ABOUT THIS EXERCISE:
Read through the data and report every line in which the word "lean" occurs.

*** Opening DATASET CONTENT ***

-- ==== Sys2Proof/Laws/KeepsMortarRows.lean ====
section
/-!
SUPPORT. Laws/KeepsMortarRows.lean: the operations of Machine/MortarRows.lean keep the queue, the clock and the form of the memory.
-/
namespace Sys2Proof.Laws
open Sys2Proof Sys2Proof.Machine

variable {s0 : State}
set_option linter.unreachableTactic false
set_option linter.unusedTactic false

theorem keeps_respond {s : State} {r : Response} (hk : Keeps s0 s) :
    Keeps s0 (respond s r) := by
  unfold respond
  repeat' (first | with_reducible assumption | with_reducible apply keeps_updMortar | fail_if_no_progress (with_reducible apply Keeps.update) | dsimp only)

theorem keeps_execMortarRequestInject {req : Req} {src : Nat} {port : Nat} {chan : Chan} {addr : Nat} {len : Nat} {data : Option (List Byte)} {bad : List (Nat × Nat)} {cls : Option Nat} {s : State} (hk : Keeps s0 s) :
    KeepsO s0 (execMortarRequestInject req src port chan addr len data bad cls s) := by
  unfold execMortarRequestInject
  repeat' (first | (extract_lets +onlyGivenNames x; first | (refine (fun hx : Keeps s0 x => ?_) ?_ <;> [clear_value x; subst x]) | (refine (fun hx : KeepsF Prod.fst s0 x => ?_) ?_ <;> [(clear_value x; replace hx := hx.fst); (subst x; refine KeepsF.ofFst ?_)]) | (have _f := fun a => x a; clear _f; subst x) | clear_value x) | with_reducible assumption | with_reducible apply keeps_updMortar | with_reducible apply keeps_respond | with_reducible apply keeps_fault | with_reducible refine KeepsO.next ?_ | with_reducible refine KeepsO.ite ?_ ?_ | with_reducible refine Keeps.ite1 ?_ ?_ | with_reducible refine Keeps.ite ?_ ?_ | split | fail_if_no_progress (with_reducible apply Keeps.update) | intro _ _ | dsimp only)

theorem keeps_perform {s : State} {p : Packet} (hk : Keeps s0 s) :
    Keeps s0 (perform s p).1 := by
  unfold perform
  repeat' (first | (extract_lets +onlyGivenNames x; first | (refine (fun hx : Keeps s0 x => ?_) ?_ <;> [clear_value x; subst x]) | (refine (fun hx : KeepsF Prod.fst s0 x => ?_) ?_ <;> [(clear_value x; replace hx := hx.fst); (subst x; refine KeepsF.ofFst ?_)]) | (have _f := fun a => x a; clear _f; subst x) | clear_value x) | with_reducible assumption | with_reducible apply keeps_placeStore | with_reducible apply keeps_placeLoad | with_reducible refine Keeps.ite1 ?_ ?_ | with_reducible refine Keeps.ite ?_ ?_ | split | fail_if_no_progress (with_reducible apply Keeps.update) | dsimp only)

theorem keeps_dropReply {s : State} {r : Reply} (hk : Keeps s0 s) :
    Keeps s0 (dropReply s r) := by
  unfold dropReply
  repeat' (first | (extract_lets +onlyGivenNames x; first | (refine (fun hx : Keeps s0 x => ?_) ?_ <;> [clear_value x; subst x]) | (refine (fun hx : KeepsF Prod.fst s0 x => ?_) ?_ <;> [(clear_value x; replace hx := hx.fst); (subst x; refine KeepsF.ofFst ?_)]) | (have _f := fun a => x a; clear _f; subst x) | clear_value x) | with_reducible assumption | with_reducible apply keeps_updMortar | with_reducible refine Keeps.ite1 ?_ ?_ | with_reducible refine Keeps.ite ?_ ?_ | split | fail_if_no_progress (with_reducible apply Keeps.update) | intro _ _ | dsimp only)

theorem keeps_drainReplies {z0 : Nat} {z1 : State} (hk : Keeps s0 z1) :
    Keeps s0 (drainReplies z0 z1) := by
  induction z0 generalizing z1 with
  | zero =>
    unfold drainReplies
    repeat' (first | (extract_lets +onlyGivenNames x; first | (refine (fun hx : Keeps s0 x => ?_) ?_ <;> [clear_value x; subst x]) | (refine (fun hx : KeepsF Prod.fst s0 x => ?_) ?_ <;> [(clear_value x; replace hx := hx.fst); (subst x; refine KeepsF.ofFst ?_)]) | (have _f := fun a => x a; clear _f; subst x) | clear_value x) | with_reducible assumption | with_reducible apply keeps_respond | with_reducible apply keeps_dropReply | with_reducible refine Keeps.ite1 ?_ ?_ | with_reducible refine Keeps.ite ?_ ?_ | split | fail_if_no_progress (with_reducible apply Keeps.update) | intro _ _ | dsimp only)
  | succ y ihk =>
    unfold drainReplies
    repeat' (first | (extract_lets +onlyGivenNames x; first | (refine (fun hx : Keeps s0 x => ?_) ?_ <;> [clear_value x; subst x]) | (refine (fun hx : KeepsF Prod.fst s0 x => ?_) ?_ <;> [(clear_value x; replace hx := hx.fst); (subst x; refine KeepsF.ofFst ?_)]) | (have _f := fun a => x a; clear _f; subst x) | clear_value x) | with_reducible assumption | with_reducible apply ihk | with_reducible apply keeps_respond | with_reducible apply keeps_dropReply | with_reducible refine Keeps.ite1 ?_ ?_ | with_reducible refine Keeps.ite ?_ ?_ | split | fail_if_no_progress (with_reducible apply Keeps.update) | intro _ _ | dsimp only)

theorem keeps_reply {s : State} {p : Packet} {write : Bool} {r : Response} (hk : Keeps s0 s) :
    Keeps s0 (reply s p write r) := by
  unfold reply
  repeat' (first | (extract_lets +onlyGivenNames x; first | (refine (fun hx : Keeps s0 x => ?_) ?_ <;> [clear_value x; subst x]) | (refine (fun hx : KeepsF Prod.fst s0 x => ?_) ?_ <;> [(clear_value x; replace hx := hx.fst); (subst x; refine KeepsF.ofFst ?_)]) | (have _f := fun a => x a; clear _f; subst x) | clear_value x) | with_reducible assumption | with_reducible apply keeps_updMortar | with_reducible apply keeps_drainReplies | with_reducible refine Keeps.ite1 ?_ ?_ | with_reducible refine Keeps.ite ?_ ?_ | split | fail_if_no_progress (with_reducible apply Keeps.update) | intro _ _ | dsimp only)

theorem keeps_urgentTransit {s : State} {p : Packet} {t : Nat} (hk : Keeps s0 s) :
    Keeps s0 (urgentTransit s p t) := by
  unfold urgentTransit
  repeat' (first | (extract_lets +onlyGivenNames x; first | (refine (fun hx : Keeps s0 x => ?_) ?_ <;> [clear_value x; subst x]) | (refine (fun hx : KeepsF Prod.fst s0 x => ?_) ?_ <;> [(clear_value x; replace hx := hx.fst); (subst x; refine KeepsF.ofFst ?_)]) | (have _f := fun a => x a; clear _f; subst x) | clear_value x) | with_reducible assumption | with_reducible apply keeps_peak | with_reducible apply keeps_raise | with_reducible apply keeps_fault | with_reducible refine Keeps.ite ?_ ?_ | split | dsimp only)

theorem keeps_land {s : State} {e : Packet × Nat} (hk : Keeps s0 s) :
    Keeps s0 (land s e) := by
  unfold land
  repeat' (first | (extract_lets +onlyGivenNames x; first | (refine (fun hx : Keeps s0 x => ?_) ?_ <;> [clear_value x; subst x]) | (refine (fun hx : KeepsF Prod.fst s0 x => ?_) ?_ <;> [(clear_value x; replace hx := hx.fst); (subst x; refine KeepsF.ofFst ?_)]) | (have _f := fun a => x a; clear _f; subst x) | clear_value x) | with_reducible assumption | with_reducible apply keeps_updMortar | with_reducible apply keeps_urgentTransit | with_reducible apply keeps_countFlits | with_reducible apply keeps_perform | with_reducible apply keeps_reply | with_reducible refine Keeps.ite1 ?_ ?_ | with_reducible refine Keeps.ite ?_ ?_ | split | fail_if_no_progress (with_reducible apply Keeps.update) | intro _ _ | dsimp only)

theorem keeps_execMortarRequestArrive {arrivals : List (Nat × Nat)} {host : List Cpl} {s : State} (hk : Keeps s0 s) :
    KeepsO s0 (execMortarRequestArrive arrivals host s) := by
  unfold execMortarRequestArrive
  repeat' (first | (extract_lets +onlyGivenNames x; first | (refine (fun hx : Keeps s0 x => ?_) ?_ <;> [clear_value x; subst x]) | (refine (fun hx : KeepsF Prod.fst s0 x => ?_) ?_ <;> [(clear_value x; replace hx := hx.fst); (subst x; refine KeepsF.ofFst ?_)]) | (have _f := fun a => x a; clear _f; subst x) | clear_value x) | with_reducible assumption | with_reducible refine keeps_served ‹_› (fun _ _ => ?_) | with_reducible apply keeps_land | with_reducible refine KeepsO.next ?_ | with_reducible refine KeepsO.ite ?_ ?_ | with_reducible refine Keeps.ite1 ?_ ?_ | with_reducible refine Keeps.ite ?_ ?_ | with_reducible refine Keeps.foldl (fun _ _ _ => ?_) ?_ | with_reducible refine Keeps.foldl1 (fun _ _ _ => ?_) ?_ | split | intro _ _ | dsimp only [id] | dsimp only)

theorem keeps_execWriteAck {id : Nat} {s : State} (hk : Keeps s0 s) :
    KeepsO s0 (execWriteAck id s) := by
  unfold execWriteAck
  repeat' (first | (extract_lets +onlyGivenNames x; first | (refine (fun hx : Keeps s0 x => ?_) ?_ <;> [clear_value x; subst x]) | (refine (fun hx : KeepsF Prod.fst s0 x => ?_) ?_ <;> [(clear_value x; replace hx := hx.fst); (subst x; refine KeepsF.ofFst ?_)]) | (have _f := fun a => x a; clear _f; subst x) | clear_value x) | with_reducible assumption | with_reducible apply keeps_drainReplies | with_reducible apply keeps_respond | with_reducible apply keeps_countFlits | with_reducible apply keeps_dropReply | with_reducible refine KeepsO.next ?_ | with_reducible refine KeepsO.ite ?_ ?_ | with_reducible refine Keeps.ite1 ?_ ?_ | with_reducible refine Keeps.ite ?_ ?_ | split | fail_if_no_progress (with_reducible apply Keeps.update) | intro _ _ | dsimp only)

theorem keeps_xingCapture {s : State} {dst : Nat} {src : Nat} (hk : Keeps s0 s) :
    Keeps s0 (xingCapture s dst src) := by
  unfold xingCapture
  repeat' (first | (extract_lets +onlyGivenNames x; first | (refine (fun hx : Keeps s0 x => ?_) ?_ <;> [clear_value x; subst x]) | (refine (fun hx : KeepsF Prod.fst s0 x => ?_) ?_ <;> [(clear_value x; replace hx := hx.fst); (subst x; refine KeepsF.ofFst ?_)]) | (have _f := fun a => x a; clear _f; subst x) | clear_value x) | with_reducible assumption | with_reducible apply keeps_bump | with_reducible apply keeps_raise | with_reducible apply keeps_hwFault | with_reducible refine Keeps.ite1 ?_ ?_ | with_reducible refine Keeps.ite ?_ ?_ | split | dsimp only)

theorem keeps_execXingTimeout {dst : Nat} {src : Nat} {id : Nat} {resp : Bool} {host : List Cpl} {s : State} (hk : Keeps s0 s) :
    KeepsO s0 (execXingTimeout dst src id resp host s) := by
  unfold execXingTimeout
  repeat' (first | (extract_lets +onlyGivenNames x; first | (refine (fun hx : Keeps s0 x => ?_) ?_ <;> [clear_value x; subst x]) | (refine (fun hx : KeepsF Prod.fst s0 x => ?_) ?_ <;> [(clear_value x; replace hx := hx.fst); (subst x; refine KeepsF.ofFst ?_)]) | (have _f := fun a => x a; clear _f; subst x) | clear_value x) | with_reducible assumption | with_reducible apply keeps_drainReplies | with_reducible apply keeps_respond | with_reducible apply keeps_dropReply | with_reducible apply keeps_xingCapture | with_reducible refine keeps_served ‹_› (fun _ _ => ?_) | with_reducible apply keeps_updMortar | with_reducible apply keeps_reply | with_reducible apply keeps_perform | with_reducible apply keeps_abandon | with_reducible refine KeepsO.next ?_ | with_reducible refine KeepsO.ite ?_ ?_ | with_reducible refine Keeps.ite1 ?_ ?_ | with_reducible refine Keeps.ite ?_ ?_ | split | fail_if_no_progress (with_reducible apply Keeps.update) | intro _ _ | dsimp only)

end Sys2Proof.Laws
end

*** Closing DATASET CONTENT ***

RESPONSE TO THE TASK:
-- ==== Sys2Proof/Laws/KeepsMortarRows.lean ====
SUPPORT. Laws/KeepsMortarRows.lean: the operations of Machine/MortarRows.lean keep the queue, the clock and the form of the memory.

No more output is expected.